[Saved entries]

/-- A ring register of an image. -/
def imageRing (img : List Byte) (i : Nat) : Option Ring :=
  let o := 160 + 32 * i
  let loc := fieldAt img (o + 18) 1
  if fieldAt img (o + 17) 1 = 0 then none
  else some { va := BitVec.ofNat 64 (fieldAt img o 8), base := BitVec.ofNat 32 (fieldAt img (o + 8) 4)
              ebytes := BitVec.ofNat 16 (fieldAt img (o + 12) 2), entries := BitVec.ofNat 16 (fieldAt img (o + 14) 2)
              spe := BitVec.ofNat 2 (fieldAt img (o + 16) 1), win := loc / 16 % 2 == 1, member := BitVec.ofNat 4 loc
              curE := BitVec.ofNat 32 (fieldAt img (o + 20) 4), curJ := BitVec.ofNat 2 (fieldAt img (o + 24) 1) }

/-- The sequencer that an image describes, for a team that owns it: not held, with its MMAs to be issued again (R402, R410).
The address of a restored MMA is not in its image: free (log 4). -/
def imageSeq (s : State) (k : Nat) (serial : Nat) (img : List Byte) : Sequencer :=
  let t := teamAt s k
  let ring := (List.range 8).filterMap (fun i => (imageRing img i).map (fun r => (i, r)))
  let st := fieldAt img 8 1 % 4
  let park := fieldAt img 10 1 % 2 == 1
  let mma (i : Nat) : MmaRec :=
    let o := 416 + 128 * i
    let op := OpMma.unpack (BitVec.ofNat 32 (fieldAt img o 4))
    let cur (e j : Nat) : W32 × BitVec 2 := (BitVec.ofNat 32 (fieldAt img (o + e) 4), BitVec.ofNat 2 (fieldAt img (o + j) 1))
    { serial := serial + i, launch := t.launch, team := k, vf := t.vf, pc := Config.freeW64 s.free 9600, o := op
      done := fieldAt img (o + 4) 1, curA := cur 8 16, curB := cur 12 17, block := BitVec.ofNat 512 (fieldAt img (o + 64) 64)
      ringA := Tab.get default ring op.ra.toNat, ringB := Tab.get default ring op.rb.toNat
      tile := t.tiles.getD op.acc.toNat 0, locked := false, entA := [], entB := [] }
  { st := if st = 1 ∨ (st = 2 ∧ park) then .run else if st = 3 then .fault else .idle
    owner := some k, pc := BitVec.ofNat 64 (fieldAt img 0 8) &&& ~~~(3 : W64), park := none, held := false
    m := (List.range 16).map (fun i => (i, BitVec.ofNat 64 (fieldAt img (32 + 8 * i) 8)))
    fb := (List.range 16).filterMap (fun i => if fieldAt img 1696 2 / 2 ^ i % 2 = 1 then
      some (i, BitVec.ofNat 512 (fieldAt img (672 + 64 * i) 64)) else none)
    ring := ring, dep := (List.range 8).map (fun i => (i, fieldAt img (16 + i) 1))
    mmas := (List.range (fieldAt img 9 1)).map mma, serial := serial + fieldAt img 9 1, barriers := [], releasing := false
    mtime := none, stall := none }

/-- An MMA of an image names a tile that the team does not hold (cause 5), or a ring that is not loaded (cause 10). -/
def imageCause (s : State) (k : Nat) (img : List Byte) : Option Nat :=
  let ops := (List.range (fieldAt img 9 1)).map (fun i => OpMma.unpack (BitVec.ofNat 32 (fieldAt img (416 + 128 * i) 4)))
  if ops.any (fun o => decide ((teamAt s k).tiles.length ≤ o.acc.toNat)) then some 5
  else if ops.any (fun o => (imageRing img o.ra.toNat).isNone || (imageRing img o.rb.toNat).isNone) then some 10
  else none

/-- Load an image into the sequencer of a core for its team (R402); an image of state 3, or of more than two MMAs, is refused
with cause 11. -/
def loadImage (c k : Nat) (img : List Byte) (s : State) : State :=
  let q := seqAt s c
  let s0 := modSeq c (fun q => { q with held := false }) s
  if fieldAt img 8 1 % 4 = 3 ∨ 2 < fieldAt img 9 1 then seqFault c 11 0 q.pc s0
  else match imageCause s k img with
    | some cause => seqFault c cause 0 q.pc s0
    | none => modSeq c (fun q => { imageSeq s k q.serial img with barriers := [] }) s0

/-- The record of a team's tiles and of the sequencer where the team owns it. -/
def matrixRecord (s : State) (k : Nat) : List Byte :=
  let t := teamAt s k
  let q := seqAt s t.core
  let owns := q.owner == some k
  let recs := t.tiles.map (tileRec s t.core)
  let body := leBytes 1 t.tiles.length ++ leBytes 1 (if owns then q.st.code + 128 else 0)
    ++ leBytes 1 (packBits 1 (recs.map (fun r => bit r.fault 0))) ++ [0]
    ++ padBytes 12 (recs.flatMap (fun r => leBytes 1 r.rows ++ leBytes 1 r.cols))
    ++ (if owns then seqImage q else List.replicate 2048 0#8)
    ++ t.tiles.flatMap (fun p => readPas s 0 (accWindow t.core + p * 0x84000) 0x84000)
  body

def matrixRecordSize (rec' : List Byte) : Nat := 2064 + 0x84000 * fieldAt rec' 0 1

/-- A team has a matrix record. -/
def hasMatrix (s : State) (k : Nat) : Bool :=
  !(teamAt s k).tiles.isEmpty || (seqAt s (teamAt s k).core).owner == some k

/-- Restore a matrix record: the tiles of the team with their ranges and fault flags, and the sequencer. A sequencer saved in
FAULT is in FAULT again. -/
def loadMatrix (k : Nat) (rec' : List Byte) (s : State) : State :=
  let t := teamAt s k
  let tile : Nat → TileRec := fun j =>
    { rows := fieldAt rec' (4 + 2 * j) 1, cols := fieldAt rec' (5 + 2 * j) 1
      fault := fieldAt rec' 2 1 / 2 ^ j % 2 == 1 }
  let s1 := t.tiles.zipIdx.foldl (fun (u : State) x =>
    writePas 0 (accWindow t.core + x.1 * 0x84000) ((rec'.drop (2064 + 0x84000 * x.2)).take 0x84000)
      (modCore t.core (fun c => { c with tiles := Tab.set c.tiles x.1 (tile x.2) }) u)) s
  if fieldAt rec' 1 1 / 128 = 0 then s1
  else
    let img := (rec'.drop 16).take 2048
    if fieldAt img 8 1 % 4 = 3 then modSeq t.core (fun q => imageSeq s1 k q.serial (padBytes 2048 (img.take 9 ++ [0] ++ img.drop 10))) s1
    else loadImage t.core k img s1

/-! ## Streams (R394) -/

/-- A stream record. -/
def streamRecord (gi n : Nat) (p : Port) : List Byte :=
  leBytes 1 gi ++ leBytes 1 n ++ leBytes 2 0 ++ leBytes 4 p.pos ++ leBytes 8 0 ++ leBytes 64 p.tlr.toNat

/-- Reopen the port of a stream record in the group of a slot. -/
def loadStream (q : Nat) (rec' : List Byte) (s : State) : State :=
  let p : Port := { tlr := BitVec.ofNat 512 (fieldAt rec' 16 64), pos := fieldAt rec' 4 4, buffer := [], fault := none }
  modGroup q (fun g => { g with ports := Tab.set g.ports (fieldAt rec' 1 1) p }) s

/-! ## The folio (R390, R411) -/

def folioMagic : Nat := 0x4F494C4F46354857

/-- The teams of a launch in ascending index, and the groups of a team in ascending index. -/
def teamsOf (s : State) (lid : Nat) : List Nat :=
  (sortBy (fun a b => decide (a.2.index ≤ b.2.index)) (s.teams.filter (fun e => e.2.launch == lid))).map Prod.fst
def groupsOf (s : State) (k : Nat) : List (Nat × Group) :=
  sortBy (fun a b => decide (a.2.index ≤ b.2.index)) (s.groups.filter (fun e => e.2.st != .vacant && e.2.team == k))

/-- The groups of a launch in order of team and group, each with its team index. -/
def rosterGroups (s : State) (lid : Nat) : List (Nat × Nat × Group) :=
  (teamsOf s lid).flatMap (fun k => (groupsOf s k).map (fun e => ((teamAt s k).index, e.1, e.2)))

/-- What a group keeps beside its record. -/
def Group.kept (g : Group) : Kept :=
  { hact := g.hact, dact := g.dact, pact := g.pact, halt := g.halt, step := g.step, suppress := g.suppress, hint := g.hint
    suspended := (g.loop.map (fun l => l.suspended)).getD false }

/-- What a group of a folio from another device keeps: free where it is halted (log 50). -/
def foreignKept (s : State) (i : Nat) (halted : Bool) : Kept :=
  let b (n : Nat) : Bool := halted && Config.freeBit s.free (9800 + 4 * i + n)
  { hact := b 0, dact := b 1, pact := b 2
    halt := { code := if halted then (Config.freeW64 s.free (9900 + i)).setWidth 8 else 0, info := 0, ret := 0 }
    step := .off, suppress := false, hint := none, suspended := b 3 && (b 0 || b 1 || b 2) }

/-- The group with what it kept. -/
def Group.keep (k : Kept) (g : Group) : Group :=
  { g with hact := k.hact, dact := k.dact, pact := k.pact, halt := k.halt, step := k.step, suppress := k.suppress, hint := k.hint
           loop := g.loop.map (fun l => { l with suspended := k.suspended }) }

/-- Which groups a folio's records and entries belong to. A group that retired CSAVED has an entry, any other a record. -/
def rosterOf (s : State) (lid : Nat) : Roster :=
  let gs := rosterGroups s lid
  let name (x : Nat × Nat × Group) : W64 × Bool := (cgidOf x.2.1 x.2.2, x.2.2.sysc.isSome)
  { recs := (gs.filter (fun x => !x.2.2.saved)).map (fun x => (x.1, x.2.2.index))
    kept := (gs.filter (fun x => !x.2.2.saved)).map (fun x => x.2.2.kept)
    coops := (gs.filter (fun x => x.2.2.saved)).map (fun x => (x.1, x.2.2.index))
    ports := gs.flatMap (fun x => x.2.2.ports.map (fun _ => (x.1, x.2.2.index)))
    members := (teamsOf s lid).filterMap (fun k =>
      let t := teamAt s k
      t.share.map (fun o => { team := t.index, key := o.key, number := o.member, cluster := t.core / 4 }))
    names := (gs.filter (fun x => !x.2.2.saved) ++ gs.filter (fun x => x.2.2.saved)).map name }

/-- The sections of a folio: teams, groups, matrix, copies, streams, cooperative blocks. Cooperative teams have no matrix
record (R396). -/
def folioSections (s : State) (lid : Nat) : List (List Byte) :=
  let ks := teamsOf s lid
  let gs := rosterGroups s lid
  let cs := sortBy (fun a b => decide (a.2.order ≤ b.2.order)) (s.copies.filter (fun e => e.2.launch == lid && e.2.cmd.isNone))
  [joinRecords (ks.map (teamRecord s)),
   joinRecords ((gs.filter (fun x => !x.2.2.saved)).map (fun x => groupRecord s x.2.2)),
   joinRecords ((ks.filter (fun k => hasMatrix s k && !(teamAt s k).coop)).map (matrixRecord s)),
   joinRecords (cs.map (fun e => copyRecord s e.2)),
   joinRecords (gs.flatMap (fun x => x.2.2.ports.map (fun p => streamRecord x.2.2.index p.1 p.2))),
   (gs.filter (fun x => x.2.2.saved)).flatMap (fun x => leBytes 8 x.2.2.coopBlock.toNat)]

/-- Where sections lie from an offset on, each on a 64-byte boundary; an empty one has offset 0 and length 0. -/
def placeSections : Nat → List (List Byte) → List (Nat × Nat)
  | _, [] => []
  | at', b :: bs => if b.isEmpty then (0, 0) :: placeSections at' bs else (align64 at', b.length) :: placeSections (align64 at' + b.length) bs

**GOAL OF THE EXERCISE**
Please repeat word for word the lines above that run from the beginning through the line containing "img (o + 8) 4)", keeping both the first and that last line.

**EXERCISE RESULT**
/-- A ring register of an image. -/
def imageRing (img : List Byte) (i : Nat) : Option Ring :=
  let o := 160 + 32 * i
  let loc := fieldAt img (o + 18) 1
  if fieldAt img (o + 17) 1 = 0 then none
  else some { va := BitVec.ofNat 64 (fieldAt img o 8), base := BitVec.ofNat 32 (fieldAt img (o + 8) 4)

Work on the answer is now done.